-- Task prompt --
Report back each line of the records that contains the string "execSecPassword".
--- Input data Enclosed Below ---
theorem execFuseProgramDone_kept {q p} {a0 a1 a2} (h2 : Kept q p a2) : KeptRes q p (execFuseProgramDone a0 a1 a2) := by
  unfold execFuseProgramDone
  extract_lets +onlyGivenNames x0
  clear_value x0
  refine keptRes_next ?_
  refine kept_ite ?_ ?_
  · apply State.fuseDone_kept
    exact h2
  · exact h2

theorem execFwStageActivate_kept {q p} {a0 a1} (h1 : Kept q p a1) : KeptRes q p (execFwStageActivate a0 a1) := by
  unfold execFwStageActivate
  refine keptRes_next ?_
  apply State.runDesc_kept
  · intro z0 k1
    refine kept_ite ?_ ?_
    · apply State.activate_kept
      exact k1
    · apply State.refuse_kept
      exact k1
  · exact h1

theorem execFwStageDiscard_kept {q p} {a0 a1} (h1 : Kept q p a1) : KeptRes q p (execFwStageDiscard a0 a1) := by
  unfold execFwStageDiscard
  refine keptRes_next ?_
  apply State.runDesc_kept
  · intro z0 k1
    refine kept_ite ?_ ?_
    · apply State.complete_kept
      refine kept_mk' (kept_comp ?_)
      exact k1
    · apply State.refuse_kept
      exact k1
  · exact h1

theorem execFwStageStage_kept {q p} {a0 a1 a2} (h2 : Kept q p a2) : KeptRes q p (execFwStageStage a0 a1 a2) := by
  unfold execFwStageStage
  refine keptRes_next ?_
  apply State.runDesc_kept
  · intro z0 k1
    refine kept_ite ?_ ?_
    · apply State.stage_kept
      apply State.recReads_kept
      exact k1
    · apply State.refuse_kept
      exact k1
  · exact h2

theorem execNonceExpiry_kept {q p} {a0 a1} (h1 : Kept q p a1) : KeptRes q p (execNonceExpiry a0 a1) := by
  unfold execNonceExpiry
  split
  · refine keptRes_next ?_
    refine kept_ite ?_ ?_
    · apply State.dropNonce_kept
      exact h1
    · exact h1
  · refine keptRes_next ?_
    exact h1

theorem execSecChallenge_kept {q p} {a0 a1 a2} (h2 : Kept q p a2) : KeptRes q p (execSecChallenge a0 a1 a2) := by
  unfold execSecChallenge
  refine keptRes_next ?_
  apply State.secCmd_kept
  exact h2

theorem execSecClose_kept {q p} {a0 a1 a2} (h2 : Kept q p a2) : KeptRes q p (execSecClose a0 a1 a2) := by
  unfold execSecClose
  refine keptRes_next ?_
  apply State.secCmd_kept
  exact h2

theorem execSecEnrol_kept {q p} {a0 a1 a2} (h2 : Kept q p a2) : KeptRes q p (execSecEnrol a0 a1 a2) := by
  unfold execSecEnrol
  refine keptRes_next ?_
  apply State.secCmd_kept
  exact h2

theorem execSecPassword_kept {q p} {a0 a1 a2} (h2 : Kept q p a2) : KeptRes q p (execSecPassword a0 a1 a2) := by
  unfold execSecPassword
  refine keptRes_next ?_
  apply State.secCmd_kept
  exact h2

theorem execSecRaiseFloor_kept {q p} {a0 a1 a2} (h2 : Kept q p a2) : KeptRes q p (execSecRaiseFloor a0 a1 a2) := by
  unfold execSecRaiseFloor
  refine keptRes_next ?_
  apply State.secCmd_kept
  exact h2

theorem execSecRespond_kept {q p} {a0 a1 a2} (h2 : Kept q p a2) : KeptRes q p (execSecRespond a0 a1 a2) := by
  unfold execSecRespond
  refine keptRes_next ?_
  apply State.secCmd_kept
  exact h2

theorem State.readEffect_kept {q p} {a0 a1} (h1 : Kept q p a1) : Kept q p (State.readEffect a0 a1) := by
  unfold State.readEffect
  extract_lets +onlyGivenNames x0
  have k1 : Kept q p x0 := by
    unfold x0
    refine kept_ite ?_ ?_
    · refine kept_mk' (kept_comp ?_)
      exact h1
    · exact h1
  clear_value x0
  extract_lets +onlyGivenNames x2
  have k3 : Kept q p x2 := by
    unfold x2
    refine kept_foldl ?_ ?_
    · intro z4 z5 k6
      refine kept_mk' (kept_comp ?_)
      exact k6
    · exact k1
  clear_value x2
  refine kept_ite ?_ ?_
  · apply State.setField_kept
    exact k3
  · split
    · refine kept_ite ?_ ?_
      · apply State.setField_kept
        exact k3
      · exact k3
    · exact k3

theorem State.genWrite_kept {q p} {a0 a1 a2 a3 a4 a5 a6} (h6 : Kept q p a6) : Kept q p (State.genWrite a0 a1 a2 a3 a4 a5 a6) := by
  unfold State.genWrite
  apply State.clrReg_kept
  apply State.rwlWrite_kept
  exact h6

theorem State.plainWrite_kept {q p} {a0 a1 a2 a3} (h3 : Kept q p a3) : Kept q p (State.plainWrite a0 a1 a2 a3) := by
  unfold State.plainWrite
  apply State.genWrite_kept
  exact h3

theorem State.drtWrite_kept {q p} {a0 a1 a2 a3} (h3 : Kept q p a3) : Kept q p (State.drtWrite a0 a1 a2 a3) := by
  unfold State.drtWrite
  refine kept_ite ?_ ?_
  · apply State.drtCmd_kept
    exact h3
  · refine kept_ite ?_ ?_
    · apply State.tauWrite_kept
      exact h3
    · apply State.plainWrite_kept
      exact h3

theorem State.fabWrite_kept {q p} {a0 a1 a2 a3 a4} (h4 : Kept q p a4) : Kept q p (State.fabWrite a0 a1 a2 a3 a4) := by
  unfold State.fabWrite
  refine kept_ite ?_ ?_
  · apply State.fabCtrl_kept
    exact h4
  · refine kept_ite ?_ ?_
    · apply State.healthWrite_kept
      exact h4
    · apply State.genWrite_kept
      exact h4

theorem State.srcCfgWrite_kept {q p} {a0 a1 a2 a3 a4} (h4 : Kept q p a4) : Kept q p (State.srcCfgWrite a0 a1 a2 a3 a4) := by
  unfold State.srcCfgWrite
  refine kept_ite ?_ ?_
  · exact h4
  · refine kept_ite ?_ ?_
    · apply State.orReg_kept
      exact h4
    · apply State.maskWrite_kept
      exact h4

theorem State.fltWrite_kept {q p} {a0 a1 a2 a3 a4 a5} (h5 : Kept q p a5) : Kept q p (State.fltWrite a0 a1 a2 a3 a4 a5) := by
  unfold State.fltWrite
  refine kept_ite ?_ ?_
  · apply State.fltCmd_kept
    exact h5
  · refine kept_ite ?_ ?_
    · apply State.srcCfgWrite_kept
      exact h5
    · refine kept_ite ?_ ?_
      · refine kept_ite ?_ ?_
        · apply State.plainWrite_kept
          exact h5
        · exact h5
      · refine kept_ite ?_ ?_
        · refine kept_ite ?_ ?_
          · apply State.srcClear_kept
            exact h5
          · exact h5
        · apply State.plainWrite_kept
          exact h5

theorem State.gstWrite_kept {q p} {a0 a1 a2 a3} (h3 : Kept q p a3) : Kept q p (State.gstWrite a0 a1 a2 a3) := by
  unfold State.gstWrite
  refine kept_ite ?_ ?_
  · refine kept_ite ?_ ?_
    · apply State.setReg_kept
      apply State.setReg_kept
      exact h3
    · exact h3
  · apply State.plainWrite_kept
    exact h3

theorem State.loopWrite_kept {q p} {a0 a1 a2 a3} (h3 : Kept q p a3) : Kept q p (State.loopWrite a0 a1 a2 a3) := by
  unfold State.loopWrite
  refine kept_ite ?_ ?_
  · refine kept_ite ?_ ?_
    · apply State.setReg_kept
      exact h3
    · exact h3
  · refine kept_ite ?_ ?_
    · apply State.squallCtrl_kept
      exact h3
    · apply State.genWrite_kept
      exact h3

theorem State.memWrite_kept {q p} {a0 a1 a2 a3} (h3 : Kept q p a3) : Kept q p (State.memWrite a0 a1 a2 a3) := by
  unfold State.memWrite
  refine kept_ite ?_ ?_
  · apply State.memCtrl_kept
    exact h3
  · refine kept_ite ?_ ?_
    · apply State.memCmd_kept
      exact h3
    · refine kept_ite ?_ ?_
      · apply State.memProbe_kept
        exact h3
      · apply State.plainWrite_kept
        exact h3

theorem State.monWideWrite_kept {q p} {a0 a1 a2 a3} (h3 : Kept q p a3) : Kept q p (State.monWideWrite a0 a1 a2 a3) := by
  unfold State.monWideWrite
  refine kept_ite ?_ ?_
  · refine kept_ite ?_ ?_
    · apply State.alignRequest_kept
      exact h3
    · exact h3
  · refine kept_ite ?_ ?_
    · apply State.diagCtrl_kept
      exact h3
    · apply State.plainWrite_kept
      exact h3

theorem State.portRegWrite_kept {q p} {a0 a1 a2 a3 a4} (h4 : Kept q p a4) : Kept q p (State.portRegWrite a0 a1 a2 a3 a4) := by
  unfold State.portRegWrite
  refine kept_ite ?_ ?_
  · apply State.portWrite_kept
    exact h4
  · refine kept_ite ?_ ?_
    · apply State.portWrite_kept
      exact h4
    · refine kept_ite ?_ ?_
      · apply State.portWrite_kept
        exact h4
      · refine kept_ite ?_ ?_
        · apply State.portWrite_kept
          exact h4
        · apply State.plainWrite_kept
          exact h4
--- End of Enclosed Input data ---
-- Solution to the exercise --
theorem execSecPassword_kept {q p} {a0 a1 a2} (h2 : Kept q p a2) : KeptRes q p (execSecPassword a0 a1 a2) := by
  unfold execSecPassword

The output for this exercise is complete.